2sweet: normalnie smażę fryty i obok sobie daję kopicę smietany i maczam sobie w niej fryteczki - uwielbiam :-) nauczyłam tekiego jedzenia już wiele osób polecam

sun: witakj po długiej nieobecności, a gdzie się urlopowaliście?? i dzieki bardzo

doniu: fryzurka fajna, też jakiś czas taką miałam ale mam miękkie włosy i mi se ni to kręcą ni to wyginają i musiałm codziennie fryz układać :))
tera mysle o zmianie koloru ale nie wiem czy w ciazy mozna wkoncu malowac czy nie? ?

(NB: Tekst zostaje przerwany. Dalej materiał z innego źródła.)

-- ==== Sys2Proof/Laws/Cells.lean ====
section
/-! SUPPORT. What the operations over the 288 cells do, cell by cell: one lemma per operation, which later proofs cite
instead of unfolding it. -/

namespace Sys2Proof.Machine

/-! ### Reading and writing one cell -/

/-- Two cipher states with the same 288 cells are equal. -/
theorem cells_ext {S T : Cells} (h : ∀ i < 288, cell S i = cell T i) : S = T :=
  BitVec.eq_of_getLsbD_eq h

theorem cell_of_ge {S : Cells} {i : Nat} (h : 288 ≤ i) : cell S i = false :=
  BitVec.getLsbD_of_ge S i h

@[simp] theorem cell_zero (i : Nat) : cell 0#288 i = false := by simp [cell]

/-- A write reaches its own cell and no other. -/
theorem cell_setCell (S : Cells) (i j : Nat) (b : Bool) (hi : i < 288) :
    cell (setCell S i b) j = if j = i then b else cell S j := by
  unfold cell setCell
  cases b <;> by_cases hj : j = i <;> by_cases hb : j < 288 <;> simp_all

/-- Index 288 and above names no cell. -/
theorem setCell_of_ge (S : Cells) (i : Nat) (b : Bool) (hi : 288 ≤ i) : setCell S i b = S := by
  apply cells_ext
  intro j hj
  unfold cell setCell
  cases b <;> simp [hj] <;> omega

/-- The one-cell shift toward higher indices. -/
theorem cell_shift (S : Cells) (i : Nat) (hi : i < 288) :
    cell (S <<< 1) i = if i = 0 then false else cell S (i - 1) := by
  unfold cell
  rcases i with _ | i
  · simp
  · simp [hi, BitVec.getLsbD_eq_getElem (show i < 288 by omega)]

/-! ### The step function -/

/-- The next state, cell by cell: the three heads take the feedback bits, every other cell its lower neighbour. -/
theorem cell_stepCells (S : Cells) (i : Nat) (hi : i < 288) :
    cell (stepCells S).1 i =
      if i = 0 then (cell S 242 ^^ cell S 287) ^^ (cell S 285 && cell S 286) ^^ cell S 68
      else if i = 93 then (cell S 65 ^^ cell S 92) ^^ (cell S 90 && cell S 91) ^^ cell S 170
      else if i = 177 then (cell S 161 ^^ cell S 176) ^^ (cell S 174 && cell S 175) ^^ cell S 263
      else cell S (i - 1) := by
  simp only [stepCells]
  rw [cell_setCell _ _ _ _ (by omega), cell_setCell _ _ _ _ (by omega), cell_setCell _ _ _ _ (by omega),
    cell_shift _ _ hi]
  by_cases h0 : i = 0
  · simp only [h0, if_true, show (0 : Nat) ≠ 93 by decide, show (0 : Nat) ≠ 177 by decide, if_false]
  · by_cases h1 : i = 93
    · simp only [h1, if_true, show (93 : Nat) ≠ 0 by decide, show (93 : Nat) ≠ 177 by decide, if_false]
    · simp only [h0, h1, if_false]

/-- The output bit is the sum of the six output taps. -/
theorem stepCells_out (S : Cells) :
    (stepCells S).2 =
      ((cell S 65 ^^ cell S 92) ^^ (cell S 161 ^^ cell S 176) ^^ (cell S 242 ^^ cell S 287)) := rfl

/-- The cell that the shift carries from a cell that is no segment's tail. -/
theorem cell_of_next (S : Cells) (i : Nat) (hi : i < 287) (ha : i ≠ 92) (hb : i ≠ 176) :
    cell S i = cell (stepCells S).1 (i + 1) := by
  rw [cell_stepCells _ _ (by omega), if_neg (by omega), if_neg (by omega), if_neg (by omega), Nat.add_sub_cancel]

/-- The tail of segment A, recovered from the next state. -/
theorem tailA_of_next (S : Cells) :
    cell S 92 = (cell (stepCells S).1 93 ^^ cell S 65 ^^ (cell S 90 && cell S 91) ^^ cell S 170) := by
  rw [cell_stepCells S 93 (by omega)]
  simp only [show (93 : Nat) ≠ 0 by decide, if_false, if_true]
  cases cell S 65 <;> cases cell S 92 <;> cases (cell S 90 && cell S 91) <;> cases cell S 170 <;> rfl

/-- The tail of segment B, recovered from the next state. -/
theorem tailB_of_next (S : Cells) :
    cell S 176 = (cell (stepCells S).1 177 ^^ cell S 161 ^^ (cell S 174 && cell S 175) ^^ cell S 263) := by
  rw [cell_stepCells S 177 (by omega)]
  simp only [show (177 : Nat) ≠ 0 by decide, show (177 : Nat) ≠ 93 by decide, if_false, if_true]
  cases cell S 161 <;> cases cell S 176 <;> cases (cell S 174 && cell S 175) <;> cases cell S 263 <;> rfl

/-- The tail of segment C, recovered from the next state. -/
theorem tailC_of_next (S : Cells) :
    cell S 287 = (cell (stepCells S).1 0 ^^ cell S 242 ^^ (cell S 285 && cell S 286) ^^ cell S 68) := by
  rw [cell_stepCells S 0 (by omega)]
  simp only [if_true]
  cases cell S 242 <;> cases cell S 287 <;> cases (cell S 285 && cell S 286) <;> cases cell S 68 <;> rfl

/-- Only the all-zero state steps to the all-zero state. -/
theorem eq_zero_of_stepCells {S : Cells} (h : (stepCells S).1 = 0#288) : S = 0#288 := by
  have low : ∀ i < 287, i ≠ 92 → i ≠ 176 → cell S i = false := fun i hi ha hb => by
    rw [cell_of_next S i hi ha hb, h, cell_zero]
  apply cells_ext
  intro i hi
  rw [cell_zero]
  by_cases ha : i = 92
  · rw [ha, tailA_of_next, h, low 65, low 90, low 91, low 170] <;> simp
  by_cases hb : i = 176
  · rw [hb, tailB_of_next, h, low 161, low 174, low 175, low 263] <;> simp
  by_cases hc : i = 287
  · rw [hc, tailC_of_next, h, low 242, low 285, low 286, low 68] <;> simp
  · exact low i (by omega) ha hb

theorem stepN_ne_zero {S : Cells} (h : S ≠ 0#288) : ∀ n, stepN n S ≠ 0#288 := by
  intro n
  induction n generalizing S with
  | zero => exact h
  | succ n ih => exact ih fun h0 => h (eq_zero_of_stepCells h0)

/-! ### Several steps and the keystream byte -/

@[simp] theorem stepN_zero (S : Cells) : stepN 0 S = S := rfl

theorem stepN_add (m n : Nat) (S : Cells) : stepN (m + n) S = stepN n (stepN m S) := by
  induction m generalizing S with
  | zero => simp
  | succ m ih => rw [Nat.succ_add]; exact ih _

theorem stepN_succ (n : Nat) (S : Cells) : stepN (n + 1) S = (stepCells (stepN n S)).1 := stepN_add n 1 S

theorem keystreamBit_add (m n : Nat) (S : Cells) : keystreamBit (stepN m S) n = keystreamBit S (m + n) := by
  rw [keystreamBit, keystreamBit, stepN_add]

/-- A keystream byte takes eight steps. -/
theorem keystreamByte_cells (S : Cells) : (keystreamByte S).1 = stepN 8 S := rfl

/-- Bit `k` of a keystream byte is the output bit of the command's step `k`: least significant bit first. -/
theorem keystreamByte_bit (S : Cells) (k : Nat) (hk : k < 8) :
    (keystreamByte S).2.getLsbD k = keystreamBit S k := by
  have hz : ∀ (z : Bool) (i j : Nat), (zext8 z <<< i).getLsbD j = (decide (j < 8) && decide (j = i) && z) := by
    intro z i j
    by_cases hj : j < 8 <;> by_cases he : j = i <;> cases z <;> (simp_all [zext8]; try omega)
  simp only [keystreamByte, List.range, List.range.loop, List.foldl, packBit, BitVec.getLsbD_or, hz]
  interval_cases k <;> simp <;> rfl

/-! ### Loading the cells -/

/-- The cells after loading bytes from cell `off` on. -/
theorem cell_loadBits (ds : List Byte) (off : Nat) (S : Cells) (i : Nat) (h : off + ds.length ≤ 288) :
    cell (loadBits off ds S) i =
      if h : off ≤ i ∧ i - off < ds.length then elementBit (ds[i - off]'h.2) else cell S i := by
  induction ds generalizing off S with
  | nil => simp [loadBits]
  | cons d ds ih =>
    simp only [List.length_cons] at h
    rw [loadBits, ih _ _ (by omega), cell_setCell _ _ _ _ (by omega)]
    by_cases h0 : i = off
    · subst h0
      simp
    · by_cases h1 : off ≤ i
      · have e : i - off = (i - (off + 1)) + 1 := by omega
        simp only [h0, if_false, List.length_cons, e]
        have : (off + 1 ≤ i ∧ i - (off + 1) < ds.length) ↔ (off ≤ i ∧ i - (off + 1) + 1 < ds.length + 1) := by omega
        simp only [this, List.getElem_cons_succ]
      · simp [h0, h1, show ¬ off + 1 ≤ i by omega]

/-- The cells after the marker is set. -/
theorem cell_setMarkers (m : Config.MarkerCells) (S : Cells) (i : Nat) (hi : i < 288) :
    cell (setMarkers m S) i = (decide (i ∈ m) || cell S i) := by
  induction m generalizing S with
  | nil => simp [setMarkers]
  | cons a m ih =>
    rw [setMarkers, ih]
    by_cases ha : a < 288
    · rw [cell_setCell _ _ _ _ ha]
      by_cases h : i = a <;> simp [h]
    · rw [setCell_of_ge _ _ _ (by omega)]
      simp [show i ≠ a by omega]

/-- The loaded state, cell by cell (R112's table, before the marker is known to lie in the top segment). -/
theorem cell_loadCells (k v : Vector Byte 80) (m : Config.MarkerCells) (i : Nat) (hi : i < 288) :
    cell (loadCells k v m) i =
      (decide (i ∈ m) ||
        if h : i < 80 then elementBit k[i]
        else if h : 93 ≤ i ∧ i < 173 then elementBit v[i - 93]
        else false) := by
  rw [loadCells, cell_setMarkers _ _ _ hi, cell_loadBits _ _ _ _ (by simp [Config.ivOffset]),
    cell_loadBits _ _ _ _ (by simp [Config.keyOffset])]
  congr 1
  by_cases h1 : i < 80
  · have h2 : ¬ 93 ≤ i := by omega
    simp [h1, h2]
  · by_cases h2 : 93 ≤ i ∧ i < 173
    · have h3 : i - 93 < 80 := by omega
      simp [h1, h2, h3]
    · have h3 : ¬ (93 ≤ i ∧ i - 93 < 80) := by omega
      simp [h1, h2, h3]

theorem Marker.range {m : Config.MarkerCells} (h : m.wf = true) {i : Nat} (hi : i ∈ m) : 177 ≤ i ∧ i < 288 := by
  simp only [Config.MarkerCells.wf, Config.MarkerCells.inTopSegment, Bool.and_eq_true, List.all_eq_true,
    decide_eq_true_eq] at h
  exact h.1.2 i hi

/-- With a well-formed marker the loaded state is not all zero (R112, corner case 3). -/
theorem loadCells_ne_zero (k v : Vector Byte 80) {m : Config.MarkerCells} (h : m.wf = true) :
    loadCells k v m ≠ 0#288 := by
  obtain ⟨i, hi⟩ : ∃ i, i ∈ m := by
    cases m with
    | nil => simp [Config.MarkerCells.wf, Config.MarkerCells.nonempty] at h
    | cons a m => exact ⟨a, by simp⟩
  intro h0
  have := cell_loadCells k v m i (Marker.range h hi).2
  simp [h0, hi] at this

/-- The loaded state depends on bit 0 of each key and IV element and on the marker, and on nothing else. -/
theorem loadCells_congr {k k' v v' : Vector Byte 80} (m : Config.MarkerCells)
    (hk : ∀ j : Fin 80, elementBit k[j] = elementBit k'[j])
    (hv : ∀ j : Fin 80, elementBit v[j] = elementBit v'[j]) : loadCells k v m = loadCells k' v' m := by
  apply cells_ext
  intro i hi
  rw [cell_loadCells _ _ _ _ hi, cell_loadCells _ _ _ _ hi]
  congr 1
  split_ifs with h1 h2
  · exact hk ⟨i, h1⟩
  · exact hv ⟨i - 93, by omega⟩
  · rfl

end Sys2Proof.Machine
end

m_gda: powodzenia u gina , no i też jeste,m ciekawa co ci powie czy chłopczyk czy dziewczynka

Lovka: powiem ci ze ja jestem taka ugodową osobą , i nie lubię się kłócić, ale czasami takiej pindzie trzeba powiedzieć gdzie jej miejsce, Jesteś w trudnej sytuacji bo stoisz między mężem a bratem, i jeśli twój nie chce zareagować, to musisz to zrobić sama, ale najlepiej nie robić nic, bo każde podjęte kroki odbiją się na twoim zdrowi - bo sie zdenerwujesz, prawda? IGNORUJ, UŚMIECHAJ SIĘ (wiem ze to trudne), a najlepszą zemstą jest poprostu udawanie ze nie rusza cie jej mowa i docinki, usmiechja ise , nawet przesdnie , a jak trzeba to też przesadnie pokasz jak z ciebie ofiara to wtedy ona wyjdzie na straszną suk.... jesli ona jest taka perfidna to i ty musisz,ale w ostatecznosci bo najlepiej to olewka to najbardziej wykancza przeciwnika- wiedza ze cie to nie rusdza- powodzenia

A tak wogóle to wiecej dziewczynek czy chłopczyków sie urodzi ??????